/-- The register map (10_state.md R20), and the moves of the HOST while idle (R20, R25, 20_memory.md R60, R69, 47_commands.md R294):
a register write changes the writable bits of its register and nothing else of the block, a byte
write of IN or META stores that byte and changes nothing else, and a read changes nothing and returns
the register, or the byte that holds a value. CMD is written by another rule. The value returned
stands in the model's field `hostData` (log 16); that IN and META can be read is log 15. The host has
no such move for a byte outside IN or META, nor for a write of OUT (R294, 20_memory.md R66); that it
stops the machine is the model's choice (log 14, log 32). -/
def Obligations.RegisterWindowReadsAndWrites : Prop :=
  (∀ (s : State) (r : BitVec 4) (v : Word), statusBusy s.status = false → r ≠ 0 →
    ∃ t, hostMove (.writeReg r v) s = .next t ∧
      (∀ q, readRegister t q =
        if q = r ∧ (r = 2 ∨ r = 8) then v
        else if q = r ∧ (r = 4 ∨ r = 5 ∨ r = 6 ∨ r = 7) then v &&& 0xFFFF
        else readRegister s q) ∧
      t = { s with
        inLen := t.inLen, paramType := t.paramType, paramLevel := t.paramLevel
        paramIndex := t.paramIndex, paramUnk := t.paramUnk, lcgState := t.lcgState
        hostData := none }) ∧
  (∀ (s : State) (r : BitVec 4), statusBusy s.status = false →
    hostMove (.readReg r) s = .next { s with hostData := some (readRegister s r) }) ∧
  (∀ (s : State) (r : BitVec 4), r = 0 ∨ 13 ≤ r.toNat → readRegister s r = 0) ∧
  (∀ s : State, [1, 2, 3, 4, 5, 6, 7, 8, 9, 10, 11, 12].map (readRegister s) =
    [s.status, s.inLen, s.outLen, s.paramType.setWidth 32, s.paramLevel.setWidth 32,
      s.paramIndex.setWidth 32, s.paramUnk.setWidth 32, s.lcgState, s.lcgWord, s.faultInPos,
      s.faultOutPos, s.faultInfo]) ∧
  (∀ (s : State) (a : Word) (v : Byte), statusBusy s.status = false →
    (a.toNat < s.cfg.inCap → ∃ t, hostMove (.writeIn a v) s = .next t ∧
      t = { s with inBuf := t.inBuf, hostData := none } ∧
      ∀ b, Memory.read t.inBuf b = if b = a.toNat then some v else Memory.read s.inBuf b) ∧
    (a.toNat < 16 → ∃ t, hostMove (.writeMeta a v) s = .next t ∧
      t = { s with metaBuf := t.metaBuf, hostData := none } ∧
      ∀ b, Memory.read t.metaBuf b = if b = a.toNat then some v else Memory.read s.metaBuf b)) ∧
  (∀ (s : State) (a : Word) (v : Byte), statusBusy s.status = false →
    (a.toNat < s.outLen.toNat → Memory.read s.outBuf a.toNat = some v →
      hostMove (.readOut a) s = .next { s with hostData := some (v.setWidth 32) }) ∧
    (a.toNat < s.cfg.inCap → Memory.read s.inBuf a.toNat = some v →
      hostMove (.readIn a) s = .next { s with hostData := some (v.setWidth 32) }) ∧
    (a.toNat < 16 → Memory.read s.metaBuf a.toNat = some v →
      hostMove (.readMeta a) s = .next { s with hostData := some (v.setWidth 32) })) ∧
  ∀ (s : State) (a : Word) (v : Byte), statusBusy s.status = false →
    (s.cfg.inCap ≤ a.toNat → ∀ m ∈ [HostMove.writeIn a v, .readIn a],
      hostMove m s = .fault (.noSuchAddress .inBuf a.toNat)) ∧
    (16 ≤ a.toNat → ∀ m ∈ [HostMove.writeMeta a v, .readMeta a],
      hostMove m s = .fault (.noSuchAddress .metaBuf a.toNat)) ∧
    hostMove (.writeOut a v) s = .fault (.outNotWritable a.toNat)

/-- A read of a byte that holds no value is refused, with its buffer and address (10_state.md R41,
70_reset_and_hazards.md R365; that the machine declines is log 13). Stated of these reads: the HOST's
of OUT, IN and META; `MemRead`, the one operation through which the ENGINE reads a buffer; the header
and index bytes of a command, in the order in which its checks reach them; the bytes of a raw, cipher
or plaintext body and of a Huffman table; a byte of a token's head in a type-3 decode; the data bytes
of a RUN there; and the source of a back-reference, which no run meets without a value. A type-3
JPK_ENCODE reads its plaintext in the order of FindMatch (log 26): of it only the first byte is stated.
A raw JPK_ENCODE whose file does not fit `out_pos` is left out (log 3). -/
def Obligations.ReadsWithoutValueAreRefused : Prop :=
  (∀ (s : State) (a : Word), statusBusy s.status = false →
    (s.outLen.toNat ≤ a.toNat ∨ Memory.read s.outBuf a.toNat = none →
      hostMove (.readOut a) s = .refused (.unwrittenByte .outBuf a.toNat)) ∧
    (a.toNat < s.cfg.inCap → Memory.read s.inBuf a.toNat = none →
      hostMove (.readIn a) s = .refused (.unwrittenByte .inBuf a.toNat)) ∧
    (a.toNat < 16 → Memory.read s.metaBuf a.toNat = none →
      hostMove (.readMeta a) s = .refused (.unwrittenByte .metaBuf a.toNat))) ∧
  (∀ (b : Buffer) (a : Nat) (s : State), Memory.read (s.buffer b) a = none →
    memRead b a s = .error (.refuse (.unwrittenByte b a)) s) ∧
  HeaderReadsRefused ∧ BodyReadsRefused ∧ TokenReadsRefused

========================================

- [EXERCISE DIRECTIONS]
The lines above starting at the one that contains "s.inBuf b) ∧" and ending at the one that contains "hostMove (.writeOut a" must be transcribed exactly, and no other lines may appear.

- [EXERCISE RESPONSE]
      ∀ b, Memory.read t.inBuf b = if b = a.toNat then some v else Memory.read s.inBuf b) ∧
    (a.toNat < 16 → ∃ t, hostMove (.writeMeta a v) s = .next t ∧
      t = { s with metaBuf := t.metaBuf, hostData := none } ∧
      ∀ b, Memory.read t.metaBuf b = if b = a.toNat then some v else Memory.read s.metaBuf b)) ∧
  (∀ (s : State) (a : Word) (v : Byte), statusBusy s.status = false →
    (a.toNat < s.outLen.toNat → Memory.read s.outBuf a.toNat = some v →
      hostMove (.readOut a) s = .next { s with hostData := some (v.setWidth 32) }) ∧
    (a.toNat < s.cfg.inCap → Memory.read s.inBuf a.toNat = some v →
      hostMove (.readIn a) s = .next { s with hostData := some (v.setWidth 32) }) ∧
    (a.toNat < 16 → Memory.read s.metaBuf a.toNat = some v →
      hostMove (.readMeta a) s = .next { s with hostData := some (v.setWidth 32) })) ∧
  ∀ (s : State) (a : Word) (v : Byte), statusBusy s.status = false →
    (s.cfg.inCap ≤ a.toNat → ∀ m ∈ [HostMove.writeIn a v, .readIn a],
      hostMove m s = .fault (.noSuchAddress .inBuf a.toNat)) ∧
    (16 ≤ a.toNat → ∀ m ∈ [HostMove.writeMeta a v, .readMeta a],
      hostMove m s = .fault (.noSuchAddress .metaBuf a.toNat)) ∧
    hostMove (.writeOut a v) s = .fault (.outNotWritable a.toNat)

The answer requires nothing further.